Pending before the Court are defendant’s objections to the Magistrate Judge’s Proposed Findings of Fact and Recommendation for Disposition on Defendant’s Motion for Summary Judgment.

This civil action arises, in part, under § 301 of the Labor Management Relations Act of 1947, 29 U.S.C. § 185. The amended complaint sets forth six counts, all of which essentially allege that the defendant breached its duty of fair representation and trust with reference to the distribution of proceeds from a settlement that was reached in a civil action (Kitt Litigation) brought in the U.S. District Court for the Western District of Pennsylvania. 1 In the Kitt litigation, the International Union, District 31, and Local 2095 of the United Mine Workers of America (UMWA) filed suit against Kitt Energy and several other companies on behalf of all of the members of Local 2095 to redress their loss of employment, recall and other rights under the collective bargaining agreement. 2 During the pendency of that action, a confidential settlement agreement was negotiated and consummated between UMWA representatives and Kitt Energy, Pike Coal Company, and the Standard Oil Company, whereby the settling defendants agreed to pay approximately 12 million dollars in two installments. However, the settlement agreement did not provide for a distribution formula.

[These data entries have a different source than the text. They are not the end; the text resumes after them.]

-- ==== Sys2Proof/Machine/Text.lean ====
section
/-! DEFINITION. The text notation of 30_encoding.md R118 and R119: template text, position 31 first, and operation text.
Numbers are written in decimal, one of the notations of 00_scope.md R9. Notation only: no step reads it. -/

namespace Sys2Proof.Machine

/-- The token of a role (R16, R118). -/
def roleToken : Role → String
  | .f0 => "0"
  | .f1 => "1"
  | .x => "x"
  | .a n => "a" ++ toString n.toNat
  | .i n => "i" ++ toString n.toNat
  | .o n => "o" ++ toString n.toNat

/-- The byte list that TPLLOAD is given for a template text: the text has position 31 first, the list position 0 first
(R111, R118). -/
def templateBytes (text : List Role) : List Byte := text.reverse.map encodeRole

/-- The token of a role code; an undefined code, which no text denotes, as its number. -/
def codeToken (code : Byte) : String :=
  match decodeRole code with
  | some r => roleToken r
  | none => toString code.toNat

/-- Template text, tokens separated by spaces, the last position first (R118). -/
def templateText (roles : List Byte) : String := String.intercalate " " (roles.reverse.map codeToken)

/-- A byte list in square brackets (R119). -/
def bytesText (bytes : List Byte) : String :=
  "[" ++ String.intercalate " " (bytes.map (fun b => toString b.toNat)) ++ "]"

/-- A text in braces (R119), U+007B and U+007D. -/
def inBraces (text : String) : String :=
  String.singleton (Char.ofNat 123) ++ text ++ String.singleton (Char.ofNat 125)

/-- A mnemonic and its operands, separated by commas (R119). -/
def operationText (mnemonic : String) (operands : List String) : String :=
  if operands.isEmpty then mnemonic else mnemonic ++ " " ++ String.intercalate ", " operands

/-- The mnemonic of an instruction, as spec/opcode_table.json has it. -/
def mnemonic : Instr → String
  | .tplload _ _ => "TPLLOAD"
  | .tplvalid _ => "TPLVALID"
  | .encfix _ => "ENCFIX"
  | .encaddr _ _ => "ENCADDR"
  | .encin _ _ => "ENCIN"
  | .decout _ => "DECOUT"
  | .outidx _ => "OUTIDX"
  | .send _ => "SEND"
  | .recv _ => "RECV"
  | .ldbuf _ => "LDBUF"
  | .rdbuf => "RDBUF"
  | .ldresp _ => "LDRESP"
  | .rdseq => "RDSEQ"
  | .rderr => "RDERR"
  | .roleF0 => "ROLE.F0"
  | .roleF1 => "ROLE.F1"
  | .roleX => "ROLE.X"
  | .roleA _ => "ROLE.A"
  | .roleI _ => "ROLE.I"
  | .roleO _ => "ROLE.O"
  | .frameHeader _ _ _ => "FRAME.HEADER"

/-- The operands of an instruction, written out (R119). -/
def operandTexts : Instr → List String
  | .tplload t roles => [toString t.toNat, toString roles.length, inBraces (templateText roles)]
  | .tplvalid t => [toString t.toNat]
  | .encfix t => [toString t.toNat]
  | .encaddr t address => [toString t.toNat, toString address.toNat]
  | .encin t data => [toString t.toNat, toString data.toNat]
  | .decout t => [toString t.toNat]
  | .outidx t => [toString t.toNat]
  | .send payload => [toString payload.length, bytesText payload]
  | .recv maxSize => [toString maxSize.toNat]
  | .ldbuf w => [toString w.toNat]
  | .rdbuf => []
  | .ldresp w => [toString w.toNat]
  | .rdseq => []
  | .rderr => []
  | .roleF0 => []
  | .roleF1 => []
  | .roleX => []
  | .roleA n => [toString n.toNat]
  | .roleI n => [toString n.toNat]
  | .roleO n => [toString n.toNat]
  | .frameHeader seq lenHi lenLo => [toString seq.toNat, toString lenHi.toNat, toString lenLo.toNat]

/-- Operation text (R119). -/
def instrText (i : Instr) : String := operationText (mnemonic i) (operandTexts i)

end Sys2Proof.Machine
end

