/-- R38, R240 to R244: what the record tells of an operation's end. An operation of the host that ends `OK`, and RECV's start,
leave `ERR`, `ERRINFO` and `CFGF` as they were; one that ends with another status leaves that status in `ERR`, the information
R241 lists for it in `ERRINFO`, and sets `CFGF` exactly for the codes `0x40` to `0x43` (or leaves it set). A step of a receive
that goes on, or that ends it `OK`, leaves all three as they were; one that ends it with another status leaves that status in
`ERR`, an information of the form R241 lists for it in `ERRINFO`, and `CFGF` as it was. For `BadStart`, `BadSeq` and
`BadToken` this says only that a byte other than the expected one stands in `ERRINFO` (for `BadSeq` below `SEQ`); that it is
the byte read is said by StartByteMatched, SequenceByteMatched, TokenByteMatched and HeaderReceived, and for the other ways
the line brings a byte by LineOutcomes and HeaderIsFiveBytes.
Decisions of the spec (92_eei_decisions.md): D12, D32. -/
def Obligations.ErrorRecordTellsLastFailure : Prop :=
  (∀ (i : Instr) (s t : State), IsCommand i → exec i s = .next t →
    (t.result = none ∧ t.err = s.err ∧ t.errinfo = s.errinfo ∧ t.cfgf = s.cfgf) ∨
    ∃ r : Result, t.result = some r ∧
      (r.status = 0x00#8 → t.err = s.err ∧ t.errinfo = s.errinfo ∧ t.cfgf = s.cfgf) ∧
      (r.status ≠ 0x00#8 → t.err = r.status ∧ CommandInfo i r.status t.errinfo ∧ r.value = none ∧ r.payload = [] ∧
        t.cfgf = (s.cfgf || decide (r.status ∈ [0x40#8, 0x41#8, 0x42#8, 0x43#8])))) ∧
  (∀ s t : State, s.resetPin = false → s.scan = none → s.rxs ≠ .idle → step s = .next t → t.cfgf = s.cfgf ∧
    ((t.rxs ≠ .idle ∧ t.result = s.result ∧ t.err = s.err ∧ t.errinfo = s.errinfo) ∨
    (t.rxs = .idle ∧ ∃ r : Result, t.result = some r ∧
      (r.status = 0x00#8 → t.err = s.err ∧ t.errinfo = s.errinfo) ∧
      (r.status ≠ 0x00#8 → t.err = r.status ∧ ReceiveInfo s t r.status t.errinfo ∧ r.value = none ∧ r.payload = []))))

/-- R243: a configuration error is not to be retried: the same operation on the state it left raises the same error again
and changes nothing. -/
def Obligations.ConfigurationErrorRepeats : Prop :=
  ∀ (i : Instr) (s t : State), IsCommand i → exec i s = .next t →
    (∃ r : Result, t.result = some r ∧ r.status ∈ [0x40#8, 0x41#8, 0x42#8, 0x43#8]) → exec i t = .next t

/-- R2: the units share no state. What a codec operation does to the codec state and returns depends on the codec state
only, and it leaves the framer state; so does a step of a codec operation taken one position at a time (the model's choice,
log 7). What SEND, RECV's start and RDSEQ do to the framer state and return depends on the framer state only, and they leave
the codec state. So do the steps of a receive, in which RECV reads, stores and returns: they depend on the framer state and
on what the line brings (log 3), and a frame header that reaches the block (log 8) does to the framer state what depends on
the framer state only. -/
def Obligations.UnitsShareNoState : Prop :=
  (∀ (i : Instr) (s u s' u' : State), IsCodec i → SameCodec s u → exec i s = .next s' → exec i u = .next u' →
    SameCodec s' u' ∧ s'.result = u'.result ∧ SameFramer s' s) ∧
  (∀ (s u s' u' : State) (sc : Scan), s.resetPin = false → u.resetPin = false → s.scan = some sc → u.scan = some sc →
    SameCodec s u → step s = .next s' → step u = .next u' →
    SameCodec s' u' ∧ s'.scan = u'.scan ∧ (s'.scan = none → s'.result = u'.result) ∧ SameFramer s' s) ∧
  (∀ (i : Instr) (s u s' u' : State), (∃ payload, i = .send payload) ∨ (∃ m, i = .recv m) ∨ i = .rdseq →
    s.par = u.par → SameFramer s u → exec i s = .next s' → exec i u = .next u' →
    SameFramer s' u' ∧ s'.result = u'.result ∧ SameCodec s' s) ∧
  (∀ s u s' u' : State, s.resetPin = false → u.resetPin = false → s.scan = none → u.scan = none → s.rxs ≠ .idle →
    s.par = u.par → s.line = u.line → s.waits = u.waits → SameFramer s u → step s = .next s' → step u = .next u' →
    SameFramer s' u' ∧ s'.line = u'.line ∧ s'.waits = u'.waits ∧ SameCodec s' s ∧
      if s'.rxs = .idle then s'.result = u'.result else s'.result = s.result ∧ u'.result = u.result) ∧
  (∀ (seq hi lo : Byte) (s u s' u' : State), s.par = u.par → SameFramer s u →
    exec (.frameHeader seq hi lo) s = .next s' → exec (.frameHeader seq hi lo) u = .next u' →
    SameFramer s' u' ∧ SameCodec s' s ∧
      if s.rxs ≠ .idle ∧ s'.rxs = .idle then s'.result = u'.result else s'.result = s.result ∧ u'.result = u.result)

/-- R217, R305: a receive ends: in a state of the invariant every step of it lowers the bound on its remaining reads, which
is at most 65541 at the start. -/
def Obligations.EveryReceiveStepProgresses : Prop :=
  ∀ s t : State, Inv s → s.scan = none → s.rxs ≠ .idle → step s = .next t →
    readsLeft t < readsLeft s ∧ readsLeft s ≤ 65541
end

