-- ==== Sys2Proof/Laws/PerInstr.lean ====
section
/-! SUPPORT. Statements about every instruction, one lemma per constructor. The family `TableRow`: the encoder writes words of
the instruction's own row of spec/opcode_table.json (30_encoding.md R92, R100, R112). -/

namespace Sys2Proof.Laws

/-- A row of spec/opcode_table.json: its format, mask and match. -/
inductive Row where
  /-- Format CMD48. -/
  | cmd (mask value : Cmd)
  /-- Format ROLE8. -/
  | role (mask value : Byte)
  /-- Format FRAME40. -/
  | header (mask value : Header)

/-- A word fits a row of its format. -/
def Row.Fits : Row → Encoded → Prop
  | .cmd mask value, .cmd w _ => w &&& mask = value
  | .role mask value, .role c => c &&& mask = value
  | .header mask value, .header h => h &&& mask = value
  | _, _ => False

/-- The row of an instruction. -/
def rowOf : Instr → Row
  | .tplload _ _ => .cmd 0xFF00FFFFFF00#48 0x100000000000#48
  | .tplvalid _ => .cmd 0xFF00FFFFFFFF#48 0x110000000000#48
  | .encfix _ => .cmd 0xFF00FFFFFFFF#48 0x120000000000#48
  | .encaddr _ _ => .cmd 0xFF0000000000#48 0x130000000000#48
  | .encin _ _ => .cmd 0xFF00FFFFFF00#48 0x140000000000#48
  | .decout _ => .cmd 0xFF00FFFFFFFF#48 0x150000000000#48
  | .outidx _ => .cmd 0xFF00FFFFFFFF#48 0x160000000000#48
  | .send _ => .cmd 0xFFFFFFFF0000#48 0x200000000000#48
  | .recv _ => .cmd 0xFFFFFFFF0000#48 0x210000000000#48
  | .ldbuf _ => .cmd 0xFFFF00000000#48 0x300000000000#48
  | .rdbuf => .cmd 0xFFFFFFFFFFFF#48 0x310000000000#48
  | .ldresp _ => .cmd 0xFFFF00000000#48 0x320000000000#48
  | .rdseq => .cmd 0xFFFFFFFFFFFF#48 0x330000000000#48
  | .rderr => .cmd 0xFFFFFFFFFFFF#48 0x340000000000#48
  | .roleF0 => .role 0xFF#8 0x00#8
  | .roleF1 => .role 0xFF#8 0x20#8
  | .roleX => .role 0xFF#8 0x40#8
  | .roleA _ => .role 0xE0#8 0x60#8
  | .roleI _ => .role 0xE0#8 0x80#8
  | .roleO _ => .role 0xE0#8 0xA0#8
  | .frameHeader _ _ _ => .header 0xFF000000FF#40 0x1B0000000E#40

/-- Masking a command word field by field. -/
theorem mkCmd_and (op t mop mt : Byte) (imm mimm : Word) :
    mkCmd op t imm &&& mkCmd mop mt mimm = mkCmd (op &&& mop) (t &&& mt) (imm &&& mimm) := by
  have h1 := BitVec.and_append (x₁ := op) (x₂ := mop) (y₁ := t) (y₂ := mt)
  have h2 := BitVec.and_append (x₁ := op ++ t) (x₂ := mop ++ mt) (y₁ := imm) (y₂ := mimm)
  rw [h1] at h2
  exact h2

/-- Masking a role code field by field. -/
theorem roleCode_and (tag mtag : BitVec 3) (n mn : Index) :
    roleCode tag n &&& roleCode mtag mn = roleCode (tag &&& mtag) (n &&& mn) := BitVec.and_append

/-- Masking a header byte by byte. -/
theorem headerWord_and (a b c d e ma mb mc md me : Byte) :
    headerWord a b c d e &&& headerWord ma mb mc md me =
      headerWord (a &&& ma) (b &&& mb) (c &&& mc) (d &&& md) (e &&& me) := by
  have h1 := BitVec.and_append (x₁ := a) (x₂ := ma) (y₁ := b) (y₂ := mb)
  have h2 := BitVec.and_append (x₁ := a ++ b) (x₂ := ma ++ mb) (y₁ := c) (y₂ := mc)
  rw [h1] at h2
  have h3 := BitVec.and_append (x₁ := a ++ b ++ c) (x₂ := ma ++ mb ++ mc) (y₁ := d) (y₂ := md)
  rw [h2] at h3
  have h4 := BitVec.and_append (x₁ := a ++ b ++ c ++ d) (x₂ := ma ++ mb ++ mc ++ md) (y₁ := e) (y₂ := me)
  rw [h3] at h4
  exact h4

/-- A number of `w` bits has no bit under a mask that has only bits from `w` up. -/
theorem and_high {w : Nat} {x m : Word} (hx : x.toNat < 2 ^ w) (hm : ∀ k, k < w → m.getLsbD k = false) :
    x &&& m = 0#32 := by
  apply BitVec.eq_of_getLsbD_eq
  intro k hk
  rw [BitVec.getLsbD_and]
  by_cases h : k < w
  · rw [hm k h]
    simp
  · have : x.getLsbD k = false := by
      rw [BitVec.getLsbD,
        Nat.testBit_lt_two_pow (Nat.lt_of_lt_of_le hx (Nat.pow_le_pow_right (by omega) (by omega)))]
    rw [this]
    simp

/-- A byte has no bits above 7. -/
theorem byte_and_high (b : Byte) : (b.setWidth 32 : Word) &&& 0xFFFFFF00#32 = 0#32 := by
  refine and_high (w := 8) ?_ (by decide)
  rw [BitVec.toNat_setWidth]
  have := b.isLt
  omega

/-- A 16-bit number has no bits above 15. -/
theorem half_and_high (b : Half) : (b.setWidth 32 : Word) &&& 0xFFFF0000#32 = 0#32 := by
  refine and_high (w := 16) ?_ (by decide)
  rw [BitVec.toNat_setWidth]
  have := b.isLt
  omega

/-- The encoding of the instruction fits its row. -/
def TableRow.Statement (i : Instr) : Prop := (rowOf i).Fits (encode i)

theorem TableRow.tplload (t : Byte) (roles : List Byte) : TableRow.Statement (.tplload t roles) := by
  show mkCmd 0x10#8 t ((BitVec.ofNat 8 roles.length).setWidth 32) &&& mkCmd 0xFF#8 0#8 0xFFFFFF00#32 = mkCmd 0x10#8 0#8 0#32
  rw [mkCmd_and, byte_and_high]
  simp

theorem TableRow.tplvalid (t : Byte) : TableRow.Statement (.tplvalid t) := by
  show mkCmd 0x11#8 t 0#32 &&& mkCmd 0xFF#8 0#8 0xFFFFFFFF#32 = mkCmd 0x11#8 0#8 0#32
  rw [mkCmd_and]
  simp

theorem TableRow.encfix (t : Byte) : TableRow.Statement (.encfix t) := by
  show mkCmd 0x12#8 t 0#32 &&& mkCmd 0xFF#8 0#8 0xFFFFFFFF#32 = mkCmd 0x12#8 0#8 0#32
  rw [mkCmd_and]
  simp

theorem TableRow.encaddr (t : Byte) (address : Word) : TableRow.Statement (.encaddr t address) := by
  show mkCmd 0x13#8 t address &&& mkCmd 0xFF#8 0#8 0#32 = mkCmd 0x13#8 0#8 0#32
  rw [mkCmd_and]
  simp

theorem TableRow.encin (t data : Byte) : TableRow.Statement (.encin t data) := by
  show mkCmd 0x14#8 t (data.setWidth 32) &&& mkCmd 0xFF#8 0#8 0xFFFFFF00#32 = mkCmd 0x14#8 0#8 0#32
  rw [mkCmd_and, byte_and_high]
  simp

theorem TableRow.decout (t : Byte) : TableRow.Statement (.decout t) := by
  show mkCmd 0x15#8 t 0#32 &&& mkCmd 0xFF#8 0#8 0xFFFFFFFF#32 = mkCmd 0x15#8 0#8 0#32
  rw [mkCmd_and]
  simp

theorem TableRow.outidx (t : Byte) : TableRow.Statement (.outidx t) := by
  show mkCmd 0x16#8 t 0#32 &&& mkCmd 0xFF#8 0#8 0xFFFFFFFF#32 = mkCmd 0x16#8 0#8 0#32
  rw [mkCmd_and]
  simp

theorem TableRow.send (payload : List Byte) : TableRow.Statement (.send payload) := by
  show mkCmd 0x20#8 0#8 ((BitVec.ofNat 16 payload.length).setWidth 32) &&& mkCmd 0xFF#8 0xFF#8 0xFFFF0000#32 = mkCmd 0x20#8 0#8 0#32
  rw [mkCmd_and, half_and_high]
  simp

theorem TableRow.recv (maxSize : Half) : TableRow.Statement (.recv maxSize) := by
  show mkCmd 0x21#8 0#8 (maxSize.setWidth 32) &&& mkCmd 0xFF#8 0xFF#8 0xFFFF0000#32 = mkCmd 0x21#8 0#8 0#32
  rw [mkCmd_and, half_and_high]
  simp

theorem TableRow.ldbuf (w : Word) : TableRow.Statement (.ldbuf w) := by
  show mkCmd 0x30#8 0#8 w &&& mkCmd 0xFF#8 0xFF#8 0#32 = mkCmd 0x30#8 0#8 0#32
  rw [mkCmd_and]
  simp

theorem TableRow.ldresp (w : Word) : TableRow.Statement (.ldresp w) := by
  show mkCmd 0x32#8 0#8 w &&& mkCmd 0xFF#8 0xFF#8 0#32 = mkCmd 0x32#8 0#8 0#32
  rw [mkCmd_and]
  simp

theorem TableRow.rdbuf : TableRow.Statement .rdbuf := rfl

theorem TableRow.rdseq : TableRow.Statement .rdseq := rfl

theorem TableRow.rderr : TableRow.Statement .rderr := rfl

theorem TableRow.roleF0 : TableRow.Statement .roleF0 := rfl

theorem TableRow.roleF1 : TableRow.Statement .roleF1 := rfl

theorem TableRow.roleX : TableRow.Statement .roleX := rfl

theorem TableRow.roleA (n : Index) : TableRow.Statement (.roleA n) := by
  show roleCode 3#3 n &&& roleCode 7#3 0#5 = roleCode 3#3 0#5
  rw [roleCode_and]
  simp

theorem TableRow.roleI (n : Index) : TableRow.Statement (.roleI n) := by
  show roleCode 4#3 n &&& roleCode 7#3 0#5 = roleCode 4#3 0#5
  rw [roleCode_and]
  simp

theorem TableRow.roleO (n : Index) : TableRow.Statement (.roleO n) := by
  show roleCode 5#3 n &&& roleCode 7#3 0#5 = roleCode 5#3 0#5
  rw [roleCode_and]
  simp

theorem TableRow.frameHeader (seq lenHi lenLo : Byte) : TableRow.Statement (.frameHeader seq lenHi lenLo) := by
  show headerWord Config.start seq lenHi lenLo Config.token &&& headerWord 0xFF#8 0#8 0#8 0#8 0xFF#8 =
    headerWord 0x1B#8 0#8 0#8 0#8 0x0E#8
  rw [headerWord_and]
  simp [Config.start, Config.token]

end Sys2Proof.Laws
end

The settling defendants tendered the first installment of nine million dollars to the International Union on January 31, 1992. The executive officers of the International Union distributed the first installment to approxi *1505 mately 525 union members, representing every member of Local 2095 who was on the UMWA panel, available, and able to work, as of August 1986, when the Kitt No. 1 Mine ceased its production of coal. 3 Plaintiffs herein contend that the distribution to the 525 members was a breach of the International Union’s duty of fair representation since at the time the plaintiffs herein agreed to the settlement, the International Union had led them to believe that the proceeds would be distributed to just 207 local union members who had the greatest “expectation of recall.”

The plaintiffs allege that prior to the International Union agreeing to the Kitt settlement, its authorized representative, Associate General Counsel Judith A. Scott, sought approval from Local 2095 representatives, Guy Panrell, Burgess Larry Gregory, and John Bennett and the representative of District 31, Jerry Miller. These individuals allegedly gave their consent to Ms. Scott based on the understanding that the net settlement proceeds would be distributed equally to those miners who had a “reasonable right of recall.” According to the plaintiffs, that group consisted of approximately 207 members of Local No. 2095 who were actually working at the Kitt No. 1 Mine when production ceased in August 1986, since it was these individuals who were harmed by the illegal transfer of the mine. The plaintiffs in the instant action are among those approximately 207 union members.

Plaintiffs allege that as it became known that the money was intended for only those members who were working at the Kitt mine when production ceased in August 1986, other members of the Local who had worked at the mine prior to August 1986, began demanding a share of the money. Members picketed District 31 headquarters in advance of union nominating elections, and the plaintiffs allege that the feared effect that negative publicity might have in that regard served to motivate the International Union officers to change the distribution class from just the 207 union miners for whose benefit the aforesaid settlement was intended, to some 525 union members, representing every member of Local No. 2095 who was on the UMWA panel, available, and able to work, as of August 1986, when the Kitt No. 1 Mine ceased its production of coal.

On December 17, 1993, defendant filed a Motion for Summary Judgment. Defendant urges in its motion for summary judgment, in part, that the International Union did not breach its duty of fair representation when it distributed the settlement proceeds from the Kitt litigation to all members of Local 2095 who were employed by Kitt Energy and retained recall rights.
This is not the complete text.